**Exercise directions**
When you reach the line containing "else (d.takeNotice port" in the data below, begin returning lines exactly as written, and stop once the line containing "def stackStates (d" has been returned.

......

/-- What a warm reset leaves of the device (R15, R509, R512, R638). -/
def warm (d : Dev) : Dev :=
  { regs := d.keptRegs (fun c => decide (c ≠ .w)), out := d.out, freeCtr := d.freeCtr, power := d.powerKept,
    mgmt := { clkLost := d.mgmt.clkLost, alertLow := d.mgmt.alertLow }, logs := d.logs,
    keys := Tab.mapV d.keys (fun _ k => keyKept d.tick k),
    sec := { unlocks := d.debugKept, refuseKds := d.sec.refuseKds, tokenRejects := d.sec.tokenRejects, imageRejects := d.sec.imageRejects,
             nextSession := d.sec.nextSession },
    meter := { lastEnd := d.meter.lastEnd, flags := (List.range 64).map (fun c => (c, setBit (Tab.getD d.meter.flags c 0) 3 true)) },
    coh := { lost := d.coh.lost },
    tiers := { poolBase := d.tiers.poolBase, poolSlots := d.tiers.poolSlots, bad := d.tiers.bad.filter d.keptError,
               soft := d.tiers.soft.filter d.keptError },
    groups := Tab.mapV d.groups (fun _ g => { g with held := some 0 }), health := { failedUnits := d.health.failedUnits },
    cores := Tab.mapV d.cores (fun _ c => { rsv0 := c.rsv0, rsv1 := c.rsv1 }) }

/-! ### Self-test (R642, R647) -/

/-- Quadrant of a unit as 0xF000:03 numbers it. -/
def unitQuad (u : Nat) : Nat :=
  if u < 96 then u / 24 else if u < 216 then (u - 96) / 30 else if u < 228 then (u - 216) / 3 else u % 4

/-- The result of a self-test is reported (R642). -/
def reportBist (d : Dev) (failed : Nat) : Dev :=
  let f := failed % 2 ^ 244
  let d := (d.modHealth (fun H => { H with failedUnits := f })).setReg Reg.bistResult f
  let d := ((d.setReg Reg.bistState (if f = 0 then 2 else 3)).bump Reg.bistRuns).setReg Reg.bistLastTick d.tick
  d.each (members 244 f) (fun d u => d.event (unitQuad u) { code := Ev.bistFail, unit := u })

/-- A commanded self-test completes: failed units leave the working sets, and the manager that asked has its answer (R642, R643). -/
def bistDone (d : Dev) (failed : Nat) : Dev :=
  if d.reg Reg.bistState != 1 then d
  else
    let from' := d.power.bistFor
    let d := (d.reportBist failed).setPower { d.power with bistFor := 0xFF }
    let f := d.health.failedUnits
    let d := d.each (whichOf 12 (fun s => bit f (216 + s))) (fun d s => d.stackFailed s)
    let stands := fun (u : Nat) => if u < 120 then bit f (96 + u) else (u - 128) % 8 < 3 && bit f (236 + (u - 128) / 8)
    let d := d.each ((d.jobs.running.map Prod.fst).filter stands) (fun d u => d.reassign u)
    let d := d.each (d.liveList.filter (fun p => bit f (p / 4))) (fun d p => d.leaveActive p 1)
    let d := d.evalLevels
    if from' = 0xFF then d
    else if from' = d.dom.swId then d.setPower { d.power with bistSeen := Tab.put d.power.bistSeen from' ((decide (f = 0)).toNat, f) }
    else d.sendBist 2 from' (decide (f = 0)).toNat f

/-- A write to 0xF000:01: refused while an ENDPOINT port is ACTIVE (R642). -/
def bistCmd (d : Dev) (v : Nat) : Option Dev :=
  if v != 1 || !d.endpointPorts.isEmpty then none else some (if d.reg Reg.bistState = 1 then d else d.startBist 0xFF)

/-- A BIST packet arrives on a plane port: taken where it is addressed to this switch, else passed on (R56, R643). Every switch on the way
learns from a result whether its sender counts for the quorum (R58 phase 3). -/
def bistPacket (d : Dev) (port : Nat) (m : BistMsg) (run : Bool) : Dev :=
  let d := if run || !d.isActive port || d.role port != 1 then d
    else d.modDom (fun D => { D with testFailed := setBit D.testFailed m.sw (m.pass = 0) })
  if !d.isActive port || d.role port != 1 then d.ctrlDrop port
  else if m.toSw = d.dom.swId then
    if run then (if d.reg Reg.bistState = 1 then d.setPower { d.power with bistFor := m.sw } else d.startBist m.sw)
    else if d.isManager then d.setPower { d.power with bistSeen := Tab.put d.power.bistSeen m.sw (m.pass, m.detail) }
    else d
  else (d.takeNotice port [8, m.op, m.sw, m.toSw, m.tick] { d.ctrl 0x08 5 m.bytes with srcSw := m.sw % 32 }).2

/-! ### Boot (R641) -/

/-- States of the twelve stacks. -/
def stackStates (d : Dev) : List Nat := (List.range 12).map (fun s => d.reg (Reg.hbmState s))

/-- State in which a boot leaves a stack: kept by a warm reset, else trained, still training, or failed; none in a quadrant that is OFF. -/
def bootStack (d : Dev) (b : BootWait) (s : Nat) : Nat :=
  if bit (d.reg Reg.quadOff) (s / 3) then 0
  else if b.keeps.isEmpty then
    (if bit b.failed (216 + s) then 4 else if bit b.untrained s || bit b.attest (s / 3) then 1 else 2)
  else match b.keeps.getD s 0 with | 3 => 2 | x => x

/-- The stacks come up. -/
def bootStacks (d : Dev) (b : BootWait) : Dev :=
  let d := d.each (List.range 12) (fun d s => d.setReg (Reg.hbmState s) (d.bootStack b s))
  let inState := fun (x : Nat) => maskOf (whichOf 12 (fun s => d.reg (Reg.hbmState s) = x && !bit b.attest (s / 3)))
  let d := (d.setReg Reg.svcStacks (inState 2)).setPower { d.power with training := maskOf (whichOf 12 (fun s => d.reg (Reg.hbmState s) = 1)) }
  d.each [0, 1, 2, 3] showSysarea

/-- Values that take force at a power-on or fundamental reset: pool and reserves (R190, R241). -/
def bootPools (d : Dev) : Dev :=
  let d := { d with tiers := { d.tiers with poolBase := d.reg Reg.stageBase, poolSlots := d.reg Reg.stageSlots } }
  let r0 := d.reg Reg.rsvCls0
  let r1 := d.reg Reg.rsvCls1
  d.each [0, 1, 2, 3] (fun d q => d.modCore q (fun c => { c with rsv0 := r0, rsv1 := r1 }))

/-- A tile works: its quadrant is up and it stands in the working set (R30). -/
def tileWorks (d : Dev) (t : Nat) : Bool := d.level (t / 30) != 0 && (d.workingTiles (t / 30)).contains t

/-- Duties and shares of what works are whole (R632, R633; DESIGN CHOICE at the start). -/
def bootShares (d : Dev) : Dev :=
  let duty := (List.range 120).map (fun t => BitVec.ofNat 8 (if d.tileWorks t then 16 else 0))
  let share := (List.range 12).map (fun s => BitVec.ofNat 8 (if bit (d.reg Reg.svcStacks) s then 16 else 0))
  (d.setReg Reg.tileDuty (leNat duty)).setReg Reg.hbmShare (leNat share)

/-- Ports with PORT_ENABLE set and a role other than DISABLED enter DETECT (R102, R641). -/
def bootPorts (d : Dev) : Dev :=
  d.each (whichOf 384 (fun p => d.portExists p && d.flag (Reg.portEnable p) && d.role p != 3)) (fun d p => d.setReg (Reg.portState p) 1)

/-- Stacks and quadrants that a boot finds unusable. -/
def bootDies (d : Dev) (b : BootWait) : Dev :=
  let bad := b.attest % 16
  let d := d.modHealth (fun H => { H with deadDies := bad })
  let d := d.setPower { d.power with rungs := ((members 4 (d.reg Reg.quadOff)).map (fun q => (4 * 1024 + q, 5))) }
  d.each (members 4 bad) (fun d q => d.event 4 { code := Ev.dieAttestFail, unit := q })

/-- The domain entries act from a reset on (R611). -/
def bootDomain (d : Dev) : Dev :=
  let i := d.reg Reg.domId
  let w := d.reg Reg.switchId
  let p := d.reg Reg.planeSet
  d.modDom (fun D => { D with domId := i, swId := w, planeSet := p })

......

**Reply to the task**
  else (d.takeNotice port [8, m.op, m.sw, m.toSw, m.tick] { d.ctrl 0x08 5 m.bytes with srcSw := m.sw % 32 }).2

/-! ### Boot (R641) -/

/-- States of the twelve stacks. -/
def stackStates (d : Dev) : List Nat := (List.range 12).map (fun s => d.reg (Reg.hbmState s))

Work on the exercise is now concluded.